KANO
KANO was started in 1956 by Jack Lemme, who owned a radio station in Little Falls. KANO was located in Anoka, with the studio and tower located on a gravel road just north of the Anoka County Fairgrounds in present-day Ramsey. The small 1000 watt daytime station was located at 1470 on the AM Dial. The station played Country music with a heavy emphasis on local North Suburban news and sports.
KANO was Disk Jockey Rod Person’s first radio job in 1959. Here’s a story from Rod, taken from Bullerdash, the newsletter for KSTP Pioneers:
I ran the mid-day shift from 10 AM to 2 PM. About a year and a half later I was assigned the morning shift from 6 to 10 AM. I would arrive at 5 AM, opened up the station, turned on the lights and the transmitter, and clear the two teletype machines of overnight news.
Sign-on was at 6 AM followed by five minutes of news and then country-western music for 55 minutes. At 7 AM following the news we played popular music until signoff.
One Saturday afternoon I was alone in the station working the 2 to 6 PM shift when two men came in the front door. One was a big man about 6’4″ tall, the other much shorter and wearing a white Stetson hat, white boots and a red and white country-western outfit that was so loaded with rhinestones that he literally shimmered when he walked.
I went out to the lobby to see what they wanted an was totally surprised to see Little Jimmy Dickens! He was in town doing two shows at the Flame Nightclub at 16th and Nicollet in downtown Minneapolis. Jimmy and his agent were out visiting stations that played country-western music and promoting his latest record.
We chatted and laughed on the air for about 15 minutes, talking about his devilish upbringing, singing at the Grand Ole Opry, the weekend shows at the Flame and played his latest recording…

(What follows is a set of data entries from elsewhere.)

/-- The state a port should take: portState of IEEE 1588. -/
def Chip.wantState (c : Chip) (i : Nat) (best : Option (Nat × Ann)) (p : Nat) : Nat :=
  let role := c.ptpRole p
  let was := c.rd Reg.PTP_PORT_STATUS_PORT_STATE p
  let slave := if was = 9 then 9 else 8
  let heard := decide (4 ≤ was) && (was != 4 || decide ((c.ptpPort p).annAt + c.annWait p ≤ c.now) || (c.portBest p).isSome)
  let master := if was = 6 then 6 else if !heard then 4 else 6
  let own := (c.ownAnn i).rank 0
  let only := i != 4 && c.on Reg.PTP_INST_SLAVE_ONLY 0 i
  if !c.instOn i then 3
  else if !c.linkUp p then 2
  else match role with
    | 2 => 6
    | 3 => if (match best with | some (q, _) => q == p | none => false) || ((i != 4 && c.on Reg.PTP_INST_EXT_CFG 0 i) && (c.portBest p).isSome)
        then slave else 8
    | 4 => 7
    | 1 =>
      if i ≠ 4 ∧ c.on Reg.PTP_INST_EXT_CFG 0 i then 4
      else if c.profile i = 3 ∧ !c.on Reg.PTP_PORT_STATUS_AS_CAPABLE p then 3
      else match best with
        | none => if only then 4 else master
        | some (q, a) =>
          let mine := c.portBest p
          if !only && decide (c.ownClass i ≤ 127) then
            match mine with
            | none => master
            | some x => if own < x.rank 0 then master else 7
          else if !only && decide (own < a.rank 0) then master
          else if q = p then slave
          else match mine with
            | some x => if c.byTopology p a x then 7 else if was = 6 then 6 else if c.profile i = 3 then 6 else 5
            | none => if was = 6 then 6 else if !heard then 4 else if c.profile i = 3 then 6 else 5
    | _ => 3

/-- A port takes a state; a change is notified. A port that becomes slave starts afresh; one that listens waits for Announce. -/
def Chip.setPtp (c : Chip) (p st steps : Nat) : Chip :=
  let was := c.rd Reg.PTP_PORT_STATUS_PORT_STATE p
  if was = st then c
  else
    let c1 := (c.wr Reg.PTP_PORT_STATUS_PORT_STATE st p).updPtp p fun x =>
      { x with
        preTo := if st = 5 then c.now + (steps + 1) * logTime (c.logAnn p) else x.preTo
        annAt := if st = 4 ∨ (st = 8 ∧ was ≠ 9) then c.now else x.annAt
        annLost := if st = 4 then false else x.annLost
        annOut := st != 9 && x.annOut
        sync := if st = 8 then none else x.sync
        sums := if st = 8 then [] else x.sums
        anns := if st = 2 ∨ st = 3 then [] else x.anns }
    (if st = 9 ∨ was ≠ 9 then c1 else c1.flag Reg.PTP_PORT_STATUS_L1_SYNC false p).notify Nt.PTP_PORT_STATE Cls.PORT p 0x55

/-- PTP_PARENT of an instance (R232, R248). -/
def Chip.setParent (c : Chip) (i : Nat) (best : Option (Nat × Ann)) : Chip :=
  if 4 ≤ i then c
  else match best with
    | some (p, a) =>
      let st := c.rd Reg.PTP_PORT_STATUS_PORT_STATE p
      if st ≠ 8 ∧ st ≠ 9 then c
      else
        let cls := bitsOf a.gm 96 8
        let old := c.rd Reg.PTP_PARENT_GM_CLASS 0 i
        let c1 := (((c.wr Reg.PTP_PARENT_PARENT_ID a.sender 0 i).wr Reg.PTP_PARENT_GM_CLASS cls 0 i).wr Reg.PTP_PARENT_STEPS_REMOVED
          (a.steps + 1) 0 i).wr Reg.PTP_PARENT_SLAVE_PORT p 0 i
        if (c.portRefs p).contains (c.rd Reg.SEL_STATUS_TREF) then
          { c1 with car := { c1.car with gmBad := if cls ≤ 127 then false else if old ≤ 127 then true else c1.car.gmBad } }
        else c1
    | none =>
      ((c.wr Reg.PTP_PARENT_PARENT_ID (c.clockId * 65536) 0 i).wr Reg.PTP_PARENT_GM_CLASS (c.ownClass i) 0 i).wr
        Reg.PTP_PARENT_STEPS_REMOVED 0 0 i

/-- The states of an instance's ports and its parent brought up to date. -/
def Chip.runBmca (c : Chip) (i : Nat) : Chip :=
  let best := c.instBest i
  let steps := match best with | some (_, a) => a.steps | none => 0
  let parent := if i = 4 then 0 else c.rd Reg.PTP_PARENT_PARENT_ID 0 i
  let c1 := c.each (c.instPorts i) fun p c =>
    let moved := match best with | some (q, a) => q == p && i != 4 && a.sender != parent | none => false
    let c := if moved && c.rd Reg.PTP_PORT_STATUS_PORT_STATE p == 9 then c.setPtp p 8 0 else c
    let st := c.rd Reg.PTP_PORT_STATUS_PORT_STATE p
    let w := c.wantState i best p
    let w := if w ≠ 2 ∧ w ≠ 3 ∧ (st = 2 ∨ st = 3) ∧ (w = 6 ∨ w = 5) ∧ c.ptpRole p = 1 then 4 else w
    c.setPtp p w steps
  c1.setParent i (match best with
    | some (p, a) => if c1.rd Reg.PTP_PORT_STATUS_PORT_STATE p = 8 ∨ c1.rd Reg.PTP_PORT_STATUS_PORT_STATE p = 9 then some (p, a) else none
    | none => none)

/-- A port without a role is DISABLED. -/
def Chip.ptpRefresh (c : Chip) : Chip :=
  let c1 := c.each (List.range 512) fun p c =>
    if c.ptpRole p = 0 ∧ c.rd Reg.PTP_PORT_STATUS_PORT_STATE p ≠ 3 then c.setPtp p 3 0 else c
  [0, 1, 2, 3, 4].foldl (fun c i => c.runBmca i) c1

/-! ### Messages -/

/-- A PTP message: header of 34 bytes and body. -/
def ptpMessage (sdo typ dom flags : Nat) (cor : Int) (pid seq ctl : Nat) (log : Int) (body : Bytes) : Bytes :=
  bytesOfNat 1 (sdo * 16 + typ) ++ bytesOfNat 1 0x12 ++ bytesOfNat 2 (34 + body.length) ++ bytesOfNat 1 dom ++ bytesOfNat 1 0 ++
    bytesOfNat 2 flags ++ bytesOfNat 8 (encS 64 cor) ++ bytesOfNat 4 0 ++ bytesOfNat 10 pid ++ bytesOfNat 2 seq ++ bytesOfNat 1 ctl ++
    bytesOfNat 1 (encS 8 log) ++ body

/-- A PTP message queued at its port in the port's transport; event messages carry a stamp request tag (R182). -/
def Chip.sendPtp (c : Chip) (p typ : Nat) (msg : Bytes) (cont : Int) : Chip :=
  let i := c.ptpInst p
  let tr := if c.twinPort p then 0 else c.rd Reg.PTP_PORT_CFG_TRANSPORT p
  let peer := typ = 2 ∨ typ = 3 ∨ typ = 10
  let mac := c.rd Reg.DEV_MAC
  let port := if typ < 4 then 319 else 320
  let b := match tr with
    | 1 => ethFrame (if peer then 0x01005E00006B else 0x01005E000181) mac none 0x0800
        (udp4Packet (c.rd Reg.CMD_IP4) (if peer then 0xE000006B else 0xE0000181) port port msg)
    | 2 => ethFrame (if peer then 0x33330000006B else 0x333300000181) mac none 0x86DD
        (udp6Packet (c.rd Reg.CMD_IP6) (if peer then 0xFF02 * 2 ^ 112 + 0x6B else 0xFF0E * 2 ^ 112 + 0x181) port port msg)
    | _ => ethFrame (if peer ∨ c.profile i = 3 then 0x0180C200000E else 0x011B19000000) mac none 0x88F7 msg
  let w := c.wrapOwn p b
  let at_ := (w.length - b.length) + (match tr with | 1 => 42 | 2 => 62 | _ => 14)
  if !c.linkUp p ∨ c.silent p w then c
  else match c.sendOwn .device .trap 64 p 7 w none (if typ < 4 then some (natAt msg 30 2) else none) with
    | none => c
    | some c1 => c1.updFrame (c1.path.frameCtr - 1) fun f => { f with cont := cont, tgts := f.tgts.map fun t => { t with ptpAt := at_ } }

/-- majorSdoId of a message of a port. -/
def Chip.sdo (c : Chip) (p typ : Nat) : Nat :=
  if (typ = 2 ∨ typ = 3 ∨ typ = 10) ∧ c.ptpDelay p = 2 then 2 else if c.profile (c.ptpInst p) = 3 then 1 else 0

/-- The domainNumber of a message of a port: 0 in the common mean link delay service (R226; log entry 74). -/
def Chip.msgDomain (c : Chip) (p typ : Nat) : Nat := if c.ptpDelay p = 2 ∧ ptpPeer.contains typ then 0 else c.domainNo (c.ptpInst p)

/-- A message of a port with the usual header. -/
def Chip.sendWith (c : Chip) (p typ flags : Nat) (cor : Int) (seq ctl : Nat) (log : Int) (body : Bytes) (cont : Int := 0) : Chip :=
  c.sendPtp p typ (ptpMessage (c.sdo p typ) typ (c.msgDomain p typ) flags cor (c.portId p) seq ctl log body) cont

/-- A message of a port on the PTP timescale. -/
def Chip.sendMsg (c : Chip) (p typ flags : Nat) (cor : Int) (seq ctl : Nat) (log : Int) (body : Bytes) (cont : Int := 0) : Chip :=
  c.sendWith p typ (flags + 8) cor seq ctl log body cont

/-- The slave port of an instance and the best Announce it follows. -/
def Chip.parentOf (c : Chip) (i : Nat) : Option (Nat × Ann) :=
  (c.instBest i).filter fun x => c.rd Reg.PTP_PORT_STATUS_PORT_STATE x.1 == 8 || c.rd Reg.PTP_PORT_STATUS_PORT_STATE x.1 == 9

/-- The content of the Follow_Up information TLV (R226): a grandmaster's is 0, a bridge passes its parent's on, the rate of its neighbour added to
cumulativeScaledRateOffset (log entry 206). -/
def Chip.followInfo (c : Chip) (i : Nat) : Nat :=
  match c.parentOf i with
  | none => 0
  | some (p, _) =>
    let x := c.ptpPort p
    let rate := if c.on Reg.PTP_PORT_STATUS_L1_SYNC p then 0 else x.peer.rate
    encS 32 (signed 32 (bitsOf x.info 144 32) + rate) * 2 ^ 144 + x.info % 2 ^ 144

/-- The Follow_Up information TLV of IEEE 802.1AS. -/
def followTlv (info : Nat) : Bytes := bytesOfNat 2 3 ++ bytesOfNat 2 28 ++ bytesOfNat 3 0x0080C2 ++ bytesOfNat 3 1 ++ bytesOfNat 22 info

/-- Whether an instance has nothing to pass on: without a parent a SLAVE_ONLY one is no grandmaster (R232; log entry 207). -/
def Chip.instMute (c : Chip) (i : Nat) : Bool := i != 4 && c.on Reg.PTP_INST_SLAVE_ONLY 0 i && (c.parentOf i).isNone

To this day I am still impressed that a major country western and Grand Ole Opry star would drive all the way out to Anoka just to visit with someone who played country-western music for only 55 minutes a day. And, I can confirm that the man was everything his name implied: he was “Little (4’11” tall), “Jimmy” (for James Cecil), and he admittedly was full of the “Dickens.” But that’s another story….
Tom Kilbride was a DJ at KANO from 1960 to 1965. Here’s a photo of the KANO VW bus from July 1963, with his wife, sister, and daughter.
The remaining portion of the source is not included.